Wednesday, June 6, 2007
QAF (Questions Asked Frequently)
1. "How many miles is the who thing and how long will it take you?" - VDOT sign turner
"It's about 4,426 miles and I should be done by August 5th..." - Michael
2. "What if it rains?" - Eeore
"Then I get wet." - Michael
3. "Are you going to bring a knife or a gun?" - Chuck Norris
"Eh...no. Guns scare me and the only knife-like object I'll have is the handle to my spork." - Michael (I'll have pepper spray though...just as good right?)

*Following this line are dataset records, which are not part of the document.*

-- ==== Sys2Proof/Machine/Ops.lean ====
section
/-! DEFINITION. The shared operations of the core: the fault record and the architected errors (R200 to R206), acceptance
and completion of a command (R31), the wipe (R232) and the reset input (R230). The core has no trap and no return from one
(R209): what an error does is `refuse` and `hazard`. -/
namespace Sys2Proof.Machine

/-- Adding a reason to the fault record, a set (R206; log 15). -/
def addFault (r : Fault) (rs : List Fault) : List Fault := if r ∈ rs then rs else rs ++ [r]

/-- `IllegalCommand(e)`: ILL, ECODE, and the model's record; nothing else (R202). -/
def State.refuse (e : IllCode) (s : State) : State :=
  { s with ill := true, ecode := .ill e, faults := addFault (.illegalCommand e) s.faults }

/-- `BusyHazard(e)`: HAZ, ECODE, and the model's record; the write is dropped (R203). -/
def State.hazard (e : HazCode) (s : State) : State :=
  { s with haz := true, ecode := .haz e, faults := addFault (.busyHazard e) s.faults }

/-- The value of slot `k`, `S[k]` (R20, R21). -/
def State.slot (s : State) (k : Nat) : Nat := slotValue s.par (slotAt s.slots k)

/-- The first unwritten source digit of a command (R204(b), R205). -/
def State.unwritten (i : Instr) (s : State) : Option (Nat × Nat) := firstUnwritten s.slots (sourceSlots i)

/-- The sources of a command as the slot file stands now. -/
def State.sample (i : Instr) (s : State) : Sources := sampleSources s.par s.slots s.draws i

/-- The model fault of an accepted command, if any: an unwritten source first, then an out-of-range operand (R204(b)). -/
def State.acceptFault (i : Instr) (s : State) : Option Fault :=
  match s.unwritten i with
  | some (k, j) => some (.unwrittenSource k j)
  | none => (violation s.par i (s.sample i)).map fun (f, k) => .preconditionViolation i.opc f k

/-- Adding the reason, if there is one. -/
def recordFault (r : Option Fault) (rs : List Fault) : List Fault :=
  match r with
  | none => rs
  | some r => addFault r rs

/-- Acceptance of the command `i` of word `c`: CMD, BUSY, the sampled sources, and the model's record (R31, R205). The
counter of free values moves only if a source digit is unwritten. -/
def State.accept (c : Word) (i : Instr) (s : State) : State :=
  { s with
    cmd := c
    seq := .running i (s.sample i)
    faults := recordFault (s.acceptFault i) s.faults
    draws := if (s.unwritten i).isNone then s.draws else s.draws + s.par.windowSize }

/-- A command word submitted while idle: accepted if legal, else refused (R29, R31, R202). -/
def State.submit (c : Word) (s : State) : State :=
  match legality s.par.nslot c with
  | .error e => s.refuse e
  | .ok i => s.accept c i

/-- The sources a command runs on: those the sequencer sampled for it at acceptance; where the sequencer holds none for it,
the slot file as it stands (R30, R31; log 10). -/
def State.sourcesOf (i : Instr) (s : State) : Sources :=
  match s.seq with
  | .running j src => if j = i then src else s.sample i
  | .idle => s.sample i
  | .wiping => s.sample i

/-- What a command's rule gives: its destination slots in order, CF if it writes it, and the hidden temporaries if its rule
names them (R31, R32). -/
structure Effect where
  dsts : List Nat
  cf : Option Bool := none
  temps : Option (List Nat) := none

/-- Completion with sources in range: every destination slot, CF where the rule says, idle again (R30, R31). -/
def State.retire (i : Instr) (src : Sources) (e : Effect) (s : State) : State :=
  { s with
    slots := writeSlots s.par s.slots i.dst.base.val e.dsts
    cf := e.cf.getD s.cf
    temps := e.temps.getD (Config.hiddenTemps (encode i) src.rs1 src.rs2)
    seq := .idle }

/-- Completion of a command whose sources are out of range: every destination slot holds a free value, CF is unchanged, no
STATUS bit is set (R207; log 5). -/
def State.retireUnspecified (i : Instr) (src : Sources) (s : State) : State :=
  { s with
    slots := writeSlots s.par s.slots i.dst.base.val (freeSlots s.par s.draws i.dst.group.width)
    temps := Config.hiddenTemps (encode i) src.rs1 src.rs2
    draws := s.draws + i.dst.group.width
    seq := .idle }

/-- Completion of command `i` whose rule is `op` (R31). -/
def State.complete (i : Instr) (op : Sources → Effect) (s : State) : State :=
  if inRange s.par i (s.sourcesOf i) then s.retire i (s.sourcesOf i) (op (s.sourcesOf i))
  else s.retireUnspecified i (s.sourcesOf i)

/-- `wipe_start()` (R232). -/
def State.wipeStart (s : State) : State := { s with seq := .wiping }

/-- The slot file after a wipe: every digit 0 and written (R232). -/
def wipedSlots (slots : List Slot) : List Slot := slots.map fun sl => sl.map fun _ => ⟨0, true⟩

/-- `wipe_complete()` (R232): ILL, HAZ, ECODE and CMD are not changed. -/
def State.wipeComplete (s : State) : State :=
  { s with
    slots := wipedSlots s.slots
    cf := false
    temps := s.temps.map fun _ => 0
    seq := .idle }

/-- The reset input (R230): every piece of the core's state takes its reset value and what runs is abandoned; the fault
record stays. What is not the core's (the parameters, the host's queue, the bus) stays too (log 16). -/
def State.resetInput (s : State) : State :=
  { s with
    slots := resetSlots s.par
    cf := false
    ill := false
    haz := false
    ecode := .none
    cmd := 0
    seq := .idle
    temps := Config.lostTemps s.draws
    draws := s.draws + 1 }

/-- Building an instance: a parameter set that R7 or R130 does not admit is refused, no core exists for it. -/
def buildCore (par : Params) : Host.Outcome State Fault Refusal :=
  if par.admitted then .next (State.resetOf par) else .refused .parameterSet

end Sys2Proof.Machine
end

4. "Why are you doing this by yourself?" - The Lone Ranger
"Because no one else has expressed interest in going and the timing didn't time out right." - Michael
5. "Is there a specific route you'll be following?" - Christopher Columbus
"Yes. Adventure Cycling Association issued maps, and are the ones who started the whole thing back in 1976. Anyways, I have their lovely color maps and having scheduled getting lost into my daily routine...yet. Maps are very organized, show mileage in each grid, an elevation profile, what each town contains (library, food store, etc), places to camp and avg rainfall/temp throughout the year for that area." -Michael
6. "Where are you going to sleep?" - Hotel Clerk
"Bringing along tent and plan on settin up camp in a designated campsite or anywhere else I can manage to pitch a tent without being labeled as a trespasser." -Michael
7. "How much gear will you be taking?" -My Bike Racks
" Carrying about 20-25 lbs of gear. Will have handlebar bag and two panniers in back with ability to load gear ontop of seatpost rack. Main gear I'll be taking are various forms of clothing, cooking stove, tent/sleeping bag/sleeping pad, water/food, spare parts...and most importantly...fly-rod and some flies." -Michael
...well, ya'll get the idea.
Bike is gettin dropped off and boxed up on Tuesday, June 12th and mailed off via UPS the next day.
That's all I got for now.
Friday, June 1, 2007
Lettin the Picture do the talking...
Aeroplane will be jumping off the landing strip in Dulles Aero-port come 3:30 pm, June 19th (Tuesday, for folks who don't have the month of June memorized quite yet.)
Revisions of trip have been taking place, day in and day out, day out and day in...I've managed to map out the miles as to land me in the Atlantaic Ocean on August 5th (Sunday, for folks who dont' have....yeh). Start date may be anywhere from the 21st - 23rd...all depends whether or not Joel Koberstein can ride the first two days with me. If so then we'll start on Fri or Sat...if not then I'll just start on the original date of June 21.